A few years ago, I wrote a letter to you, and gave it to this site. Now, under similar conditions, I find myself back here again. After reading through a few letters, I decided that I should try my hand at writing one more, just for you.
I remember every detail of our first conversation perfectly. I suppose the details of that aren’t terribly important, but I still remember. Yes, it was over MSN messenger, through a mutual friend, but still, I remember every detail.
Shortly thereafter, I think I fell in love with you. It wasn’t just a fling, or a little crush, but an honest and sincere love. I loved your personality, I loved our conversations, I loved the feeling of knowing you without the pretense of the real world. Just us, happily talking. I loved talking to you about books, movies, horses, and video games, as well as more serious topics, like God, religion, and the Bible. I loved being able to talk to somebody with Christian views similar to mine.
I remember feeling crushed when you started telling me about your boyfriend. I despised everything about him, because I knew that he wasn’t good enough for you. I hated watching you throw yourself at him and submit to his every whim. I hated how you stopped caring about me. I hated how I couldn’t stop caring about you.
After a year of abuse from him, he finally broke up with you, and I thought that it might do you some good. Unfortunately, you still wanted him back. You still couldn’t imagine life without him. I had to listen to your rants and desperate cries about how he was “The only guy that ever cared.”
No matter how many times I tried to tell you that I cared, you never listened.
I tried my hand at letting go, and dated another girl, but my heart wasn’t in it; I still loved you. The relationship with the other girl did not last long.
For a while, we were getting along quite well. I think you might have actually called me your “best friend” a couple of times. Few things have ever made me as happy as that.
I also remember a few days when you came out here to visit me, in the real world. It was truly amazing how we just started talking, like we had always been friends. No awkwardness or contrived personas. Just honest conversations.

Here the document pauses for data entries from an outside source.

-- ==== Sys2Proof/Machine/Index.lean ====
section
/-! DEFINITION. The index register and memory transfers (42_index_memory.md R150 to R155). Every access is checked before any write (R55). -/

namespace Sys2Proof.Machine

/-- Annn LD I, addr (R150). -/
def execLdI (nnn : Addr12) (s : State) : StepOutcome := .next { s.advance with i := addrOperand nnn }

/-- Fx1E ADD I, Vx (R151): no flag (D28), no reduction to 12 bits (C7). -/
def execAddI (x : RegIdx) (s : State) : StepOutcome := .next { s.advance with i := indexPlus s.i (s.reg x) }

/-- Fx29 LD F, Vx (R152). -/
def execLdF (x : RegIdx) (s : State) : StepOutcome := .next { s.advance with i := glyphAddr (s.reg x) }

/-- Fx33 LD B, Vx (R153): the decimal digits at `I`, `I+1`, `I+2`; `I` is unchanged. -/
def execLdB (x : RegIdx) (s : State) : StepOutcome :=
  match firstOutOfRange s.i.toNat 3 with
  | some a => s.raise (.ldB x) .memoryBounds (some a)
  | none => .next { s.advance with mem := s.mem.writeBytes s.i.toNat (bcdDigits (s.reg x)) }

/-- Fx55 LD [I], Vx (R154): store `V0`..`Vx` from `I` on, then `I <- I + x + 1`. -/
def execLdMemVx (x : RegIdx) (s : State) : StepOutcome :=
  match firstOutOfRange s.i.toNat (blockLength x) with
  | some a => s.raise (.ldMemVx x) .memoryBounds (some a)
  | none => .next { s.advance with mem := s.mem.writeBytes s.i.toNat (s.block x), i := indexAfterBlock s.i x }

/-- Fx65 LD Vx, [I] (R155): load `V0`..`Vx` from `I` on, then `I <- I + x + 1`. -/
def execLdVxMem (x : RegIdx) (s : State) : StepOutcome :=
  match firstOutOfRange s.i.toNat (blockLength x) with
  | some a => s.raise (.ldVxMem x) .memoryBounds (some a)
  | none => .next { s.advance with v := loadBlock s.v s.mem s.i.toNat x, i := indexAfterBlock s.i x }

end Sys2Proof.Machine
end

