-- ==== Sys2Proof/Certificates/Slice0/Obligations.lean ====
section
/-! DEFINITION. The statements for the provers, one definition each. Unless a docstring says otherwise they rest on the spec's
numbered rules; the places that rest on a choice of the model name its log entry. -/

open Sys2Proof Sys2Proof.Machine

/-! ### Reset and the host's operations -/

/-- The table of R34 holds of the state after reset, and `initialize()` leaves it from any state (R250). -/
def Obligations.ReinitLeavesResetTable : Prop :=
  State.reset.AtReset ∧ ∀ s : State, ∃ t, perform .reinit s = .next (t, .done) ∧ t.AtReset

/-- `set_keys`, `tick` and `resolve_wait` do what R222 to R224 say in every state, a Faulted one too, and nothing else. -/
def Obligations.HostWritesKeysTimerAndRegister : Prop :=
  ∀ s : State,
    (∀ m : Word, ∃ t, perform (.setKeys m) s = .next (t, .done) ∧ t.keys = m ∧ t.pc = s.pc ∧ UnchangedBut [] [.keys] s t) ∧
    (∃ t, perform .tick s = .next (t, .done) ∧ t.dt.toNat = s.dt.toNat - 1 ∧ t.pc = s.pc ∧ UnchangedBut [] [.timer] s t) ∧
    (∀ (r : RegIdx) (k : Nibble), ∃ t, perform (.resolveWait r k) s = .next (t, .done) ∧ (t.reg r).toNat = k.toNat ∧
      t.pc = s.pc ∧ UnchangedBut [r] [] s t)

/-- `load_program` copies a fitting image to 0x200 and writes nothing else (R253); a longer one is refused and nothing changes (R254). -/
def Obligations.LoadProgramCopiesImage : Prop :=
  ∀ (image : List Byte) (s : State),
    (image.length ≤ memSize - 0x200 → ∃ t, perform (.loadProgram image) s = .next (t, .done) ∧
      (∀ k (h : k < image.length), t.mem.read (0x200 + k) = image[k]) ∧
      (∀ a, a < 0x200 ∨ 0x200 + image.length ≤ a → t.mem.read a = s.mem.read a) ∧
      t.pc = s.pc ∧ UnchangedBut [] [.memory] s t) ∧
    (memSize - 0x200 < image.length → perform (.loadProgram image) s = .next (s, .imageTooLarge))

/-- The boot order of R255: after `initialize()` and `load_program(image)` the core runs and fetches the image's first word. -/
def Obligations.BootFetchesFirstImageWord : Prop :=
  ∀ (hi lo : Byte) (rest : List Byte) (s t : State), rest.length + 2 ≤ memSize - 0x200 →
    performAll [.reinit, .loadProgram (hi :: lo :: rest)] s = .next t →
    t.Running ∧ t.pc = 0x200#16 ∧ t.fetch = .ok (hi ++ lo)

/-- No host operation but `initialize()` leaves the Faulted state, and `initialize()` does (R216). -/
def Obligations.OnlyReinitLeavesFaulted : Prop :=
  ∀ (op : HostOp) (s t : State) (reply : HostReply) (r : FaultRecord), s.status = .faulted r → perform op s = .next (t, reply) →
    (op ≠ .reinit → t.status = .faulted r) ∧ (op = .reinit → t.status = .running)

/-! ### Decoding and encoding -/

/-- Words written out from R80's patterns and the examples of the spec's rules decode to what they stand for. -/
def Obligations.SpecWordsDecode : Prop :=
  decodeWord 0x00E0#16 = .ok .cls ∧ decodeWord 0x00EE#16 = .ok .ret ∧ decodeWord 0x01E0#16 = .ok (.sys 0x1E0) ∧
  decodeWord 0x1200#16 = .ok (.jp 0x200) ∧ decodeWord 0x2210#16 = .ok (.call 0x210) ∧ decodeWord 0x3342#16 = .ok (.seImm 3 0x42) ∧
  decodeWord 0x8566#16 = .ok (.shr 5 6) ∧ decodeWord 0x850E#16 = .ok (.shl 5 0) ∧ decodeWord 0xB300#16 = .ok (.jpV0 0x300) ∧
  decodeWord 0xD015#16 = .ok (.drw 0 1 5) ∧ decodeWord 0xE2A1#16 = .ok (.sknp 2) ∧ decodeWord 0xF365#16 = .ok (.ldVxMem 3) ∧
  decodeWord 0x5001#16 = .error (.unknownInstruction 0x5001) ∧ decodeWord 0xFFFF#16 = .error (.unknownInstruction 0xFFFF)

/-- Decoding the encoding of any well-formed instruction gives it back, from the word and from the two bytes followed by any others. -/
def Obligations.DecodeOfEncode : Prop :=
  ∀ i : Instr, i.wellFormed = true →
    decodeWord (encode i) = .ok i ∧ ∀ rest, decodeBytes (encodeBytes i ++ rest) = .ok (i, rest)

/-- The other direction: what a word decodes to is well-formed and encodes to that word, so each word has one meaning and a fault
record's word is the fetched one. -/
def Obligations.EncodeOfDecode : Prop :=
  ∀ (w : Word) (i : Instr), decodeWord w = .ok i → i.wellFormed = true ∧ encode i = w

/-- The decoder is the opcode map of R80: a decoded word lies in its instruction's row, a rejected one in no row, and rows are disjoint. -/
def Obligations.DecodeFollowsOpcodeMap : Prop :=
  ∀ w : Word,
    (∀ i, decodeWord w = .ok i → opcodeRow i ∈ opcodeMap ∧ rowTakes (opcodeRow i) w = true) ∧
    (∀ e, decodeWord w = .error e → ∀ r ∈ opcodeMap, rowTakes r w = false) ∧
    (∀ r₁ ∈ opcodeMap, ∀ r₂ ∈ opcodeMap, rowTakes r₁ w = true → rowTakes r₂ w = true → r₁ = r₂)
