/-! ### The decoder and SYS -/

theorem decodeFamily8_ne_sys (w : Word) (nnn : Addr12) : decodeFamily8 w ≠ .ok (.sys nnn) := by
  unfold decodeFamily8
  split <;> nofun

theorem decodeFamilyF_ne_sys (w : Word) (nnn : Addr12) : decodeFamilyF w ≠ .ok (.sys nnn) := by
  unfold decodeFamilyF
  split <;> nofun

/-- What decodes to SYS is a word of family 0 that is neither 00E0 nor 00EE (R80). -/
theorem decodeWord_eq_sys {w : Word} {nnn : Addr12} (h : decodeWord w = .ok (.sys nnn)) :
    family w = 0x0#4 ∧ w ≠ 0x00E0#16 ∧ w ≠ 0x00EE#16 ∧ nnn = fieldNNN w := by
  by_cases hf : family w = 0x0#4
  · simp only [decodeWord, hf] at h
    by_cases hcls : w = 0x00E0#16
    · simp [hcls] at h
    · by_cases hret : w = 0x00EE#16
      · simp [hret] at h
      · rw [if_neg hcls, if_neg hret] at h
        cases h
        exact ⟨hf, hcls, hret, rfl⟩
  · unfold decodeWord at h
    split at h <;> simp_all [decodeFamily8_ne_sys, decodeFamilyF_ne_sys, ite_eq_iff]

/-- What a word decodes to is well-formed: SYS takes no word of CLS or RET (R80). -/
theorem decodeWord_wellFormed {w : Word} {i : Instr} (h : decodeWord w = .ok i) : i.wellFormed = true := by
  cases i with
  | sys nnn =>
    obtain ⟨hf, hcls, hret, rfl⟩ := decodeWord_eq_sys h
    have h1 : fieldNNN w ≠ 0x0E0#12 := fun e => hcls (word_ext_nnn hf e)
    have h2 : fieldNNN w ≠ 0x0EE#12 := fun e => hret (word_ext_nnn hf e)
    simp [Instr.wellFormed, h1, h2]
  | _ => rfl

/-! ### The invariant -/

theorem resultOf_exclusive (i : Instr) (s : State) : (resultOf i s).exclusive = true := by
  cases i <;> rfl

/-- Taking a fault whose record R210 allows keeps the invariant. -/
theorem State.Inv.takeFault {s : State} (hs : s.Inv) {k : FaultKind} {w : Option Word} {a : Option Nat}
    (h : FaultRecord.Sound ⟨k, s.pc, w, a⟩) : (s.takeFault k w a).Inv where
  memCanonical := hs.memCanonical
  memInRange := hs.memInRange
  stackBounded := hs.stackBounded
  reportExclusive _ hr := nomatch hr
  faultPrecise _ hr := by cases hr; exact ⟨rfl, rfl, h⟩

/-- No instruction that completes writes `STATUS`. -/
theorem CompletesListed.status {i : Instr} {s t : State} (h : CompletesListed i s t) : t.status = s.status :=
  h.frame.status (by cases i <;> simp [partsWritten])

/-- Completing an instruction from a Running state keeps the invariant. -/
theorem CompletesListed.inv {i : Instr} {s t : State} (h : CompletesListed i s t) (hs : s.Inv) (running : s.Running) : t.Inv where
  memCanonical := h.stores.wf hs.memCanonical
  memInRange := h.stores.inRange hs.memInRange
  stackBounded := h.stack hs.stackBounded
  reportExclusive r hr := by
    cases h.report.symm.trans hr
    exact resultOf_exclusive i s
  faultPrecise r hr := nomatch running.symm.trans (h.status.symm.trans hr)
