/-- One flash channel (R161, R368). -/
structure Channel where
  /-- CH_STATE.STATE; R161; reset 0 OFF (R368) -/
  st        : ChanState
  /-- the channel state lets MEDIA drive WP# high; R155; reset low (R155: the channel is OFF) -/
  wp        : Bool
  /-- CH_STATE.RATE, 0 to 4; R161; reset 0 (R368) -/
  rate      : Nat
  /-- the data interface: NV-LPDDR4, or SDR timing mode 0; R152; reset SDR (R157 step 1) -/
  lpddr4    : Bool
  /-- LUNs found on each target, by CE#; R152, R157 step 5; reset none -/
  luns      : Sparse Nat
  /-- the features set in each die, by die index: what value they have is free; R152, R157 step 6 (log 143); reset none -/
  feats     : Sparse Byte
  /-- second of powered time of the last ZQ CALIBRATION, LONG or SHORT; R152, R162; reset 0 -/
  zqAt      : Nat
  /-- die codes by die index; R158; reset ABSENT (R368: 0) -/
  dies      : Sparse DieCode
  /-- CH_ERRS.RETRY, 8 bits, saturating; R368; reset 0 -/
  eRetry    : Nat
  /-- CH_ERRS.SOFT, 6 bits; R368; reset 0 -/
  eSoft     : Nat
  /-- CH_ERRS.REBUILT, 6 bits; R368; reset 0 -/
  eRebuilt  : Nat
  /-- CH_ERRS.UNCORR, 4 bits; R368; reset 0 -/
  eUncorr   : Nat
  /-- CH_ERRS.PROG_FAIL, 4 bits; R368; reset 0 -/
  eProg     : Nat
  /-- CH_ERRS.ERASE_FAIL, 4 bits; R368; reset 0 -/
  eErase    : Nat
  /-- CH_RETIRED.BLOCKS: retired blocks as (die, block), factory marks included; R190, R368; reset rec., empty -/
  blocks    : List (Nat × Nat)
  /-- CH_RETIRED.DIES, 16 bits; R368; reset rec., 0 -/
  retDies   : BitVec 16
  /-- the channel is in the grown-defect list; R161; reset false -/
  retired   : Bool
  /-- the descriptor queue, in queue order; R164; reset empty -/
  queue     : List QEntry
  /-- descriptors whose submitter waits for a free entry, oldest first; R164; reset empty -/
  waits     : List MDesc
  /-- failed retrainings since it was QUIESCED; R161; reset 0 -/
  trainFails : Nat
  /-- TEMP_NOW at the last training, °C; R162; reset 0 (log 4) -/
  trainTemp : Int
  /-- timeouts as (die, second of powered time); R191; reset empty -/
  timeouts  : List (Nat × Nat)
  /-- blocks whose reads reached rung 18, as (die, block, second of powered time); R191; reset empty -/
  rung18    : List (Nat × Nat × Nat)
  /-- wordlines at which reads reached rung 17 in this scrub lap, as (die, block, wordline); R190; reset empty -/
  rung17    : List (Nat × Nat × Nat)
  deriving DecidableEq, Repr

/-- An OFF channel with no die. -/
def Channel.none : Channel :=
  { st := .off, wp := false, rate := 0, dies := [], eRetry := 0, eSoft := 0, eRebuilt := 0, eUncorr := 0, eProg := 0, eErase := 0,
    lpddr4 := false, luns := [], feats := [], zqAt := 0
    blocks := [], retDies := 0, retired := false, queue := [], waits := [], trainFails := 0, trainTemp := 0, timeouts := [],
    rung18 := [], rung17 := [] }

/-- A block on the refresh list (R184, R230): the member block of a band on a channel; or what a failed block or row holds and is to be
relocated by a move (R178, R236). -/
structure Refresh where
  band   : Nat
  chan   : Nat
  /-- the one row that is relocated after its PARITY failed; R178 -/
  row    : Option Nat
  /-- the kind of its moves: 3 a refresh, 1 or 2 a relocation after a failed move of the Kiln or the Sparge; R230, R236 -/
  kind   : Nat
  /-- the rung reached by the read that listed it; R184 -/
  rung   : Nat
  /-- R230; rung 17 or higher, or 24 hours on the list -/
  urgent : Bool
  deriving DecidableEq, Repr

/-- MEDIA: channels, queues, tokens and the read ladder's records. -/
structure MediaState where
  /-- the 32 channels; R161; reset every channel OFF -/
  chans     : Sparse Channel
  /-- the magazine profile; R158; reset none -/
  profile   : Option Profile
  /-- queue order of the next descriptor; R167; reset 1; the model's own counter: 0 goes before all (R174) -/
  orderNext : Nat
  /-- completions that their submitters have taken, newest first; R164, R168; reset empty; the model's own record -/
  done      : List Completion
  /-- the refresh list; R184, R230; reset empty -/
  refresh   : List Refresh
  /-- rows reported STRIPE_LOST; R183; reset 0 -/
  stripes   : List (Nat × Nat)
  /-- channels with rebuild work pending, and dies as (channel, die); R193; reset empty -/
  rebuilds  : List (Nat × Option Nat)
  /-- erase count of each block, by (channel × 16 + die) × 65,536 + block; R242; reset 0; flash keeps it -/
  wear      : Sparse Nat
  /-- last scrub lap in hours; R185; reset 0 -/
  scrubLap  : Nat
  /-- blocks visited in this scrub lap, as (band, channel); R185; reset empty -/
  visited   : List (Nat × Nat)
  /-- second of powered time at which this scrub lap began; R185; reset 0 -/
  lapStart  : Nat
  /-- the rotating wordline of the next visit, by (channel × 16 + die) × 65,536 + block; R185; reset 0 (log 102) -/
  rotate    : Sparse Nat
  /-- tag of the next descriptor the cores submit; R165; reset 0; the model's own counter -/
  tagNext   : Word
  deriving DecidableEq, Repr

/-- The pools of R198. -/
inductive Pool where
  | journal | snuff | staging | random | stream
  deriving DecidableEq, Repr

/-- Where a band stands (R204, R227, R232). -/
inductive BandPhase where
  | open | closed | released | erasable
  deriving DecidableEq, Repr

/-- One band of the band table (R171, R198). -/
structure Band where
  /-- its pool; R198 -/
  pool     : Pool
  /-- SLC mode; R198 -/
  slc      : Bool
  /-- member channels in ascending order with their block numbers; R171 -/
  members  : List (Nat × Nat)
  /-- the bands of the group it leads, in ascending die index; R203 -/
  group    : List Nat
  /-- where it stands; R232 -/
  phase    : BandPhase
  /-- channels dropped after a failure, each with the first row in which it takes no data slot: rows in which codewords have been placed keep
  the numbering that they were placed by; R178, R205 -/
  drops    : List (Nat × Nat)
  /-- channels dropped after a failure, each with the first row in which it has no programmed unit; R178 -/
  fails    : List (Nat × Nat)
  /-- first wordlines read ERASED or erased again since it was formed; R174 -/
  checked  : Bool
  /-- channels of a new journal band whose first wordline has read ERASED; R174 -/
  firstOk  : List Nat
  /-- units programmed, as (row, channel); R173 -/
  units    : List (Nat × Nat)
  /-- what the headers of a programmed unit give, as (row, channel, journal sequence, kind of each codeword); R180 -/
  heads    : List (Nat × Nat × Nat × List Nat)
  /-- the band is left: its open rows are closed early and it takes no further row; R176, R178, R212 -/
  left     : Bool
  /-- rows whose parity is programmed; R175 -/
  parity   : List Nat
  /-- rows with units XORed into an accumulator and no parity yet; R173 -/
  accs     : List Nat
  /-- what the accumulators of those rows hold: the XOR of the units transferred, header, data area and trailer area of each codeword;
  R173, R179 -/
  accBuf   : List (Nat × List Byte)
  /-- sequence of the cask that lists it released; R232 -/
  relSeq   : Nat
  /-- locations of its codewords that a move found UNCORRECTABLE: no victim of the Sparge while one is mapped; R237 -/
  stuck    : List Loc
  deriving DecidableEq, Repr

And then you started dating other guys. You always seemed to pick the absolute worst excuses for males you could find. No matter how many times I said “This guy sounds like bad news,” you would say “I know what I’m doing. Back off.” So, I would.
I still loved you.
I remember when you told me that you had a one night stand with some guy. Somehow, I managed to remain calm and collected as you went through the details of why you did it. I nearly threw up as you tried to rationalize it. But, I kept my chin up and kept trying to help you. You always asked for my advice, but you never listened. I think I could have helped a little…
Suddenly, you started talking about how nobody ever cared about you, and about how every guy was just awful and mean. I often wondered why I kept putting up with you, but for some reason, I did.
Perhaps I still loved you.
And now, you seem to actively avoid me. I try to talk to you, and you run away. I’ve tried to keep our friendship alive, but you don’t seem to want that. Honestly, it hurts.
But despite all of that, I still love you. I still think that you are the most beautiful girl that I’ve ever met. I still think that you are wonderful. I still wish that you loved me too. But, I know that you never will.
With that, I just want to say, be careful. I hope that you will keep being the intelligent, funny, genuine person that I’ve loved for years.
I’ll always be here for you. If you ever need me, you know where I am.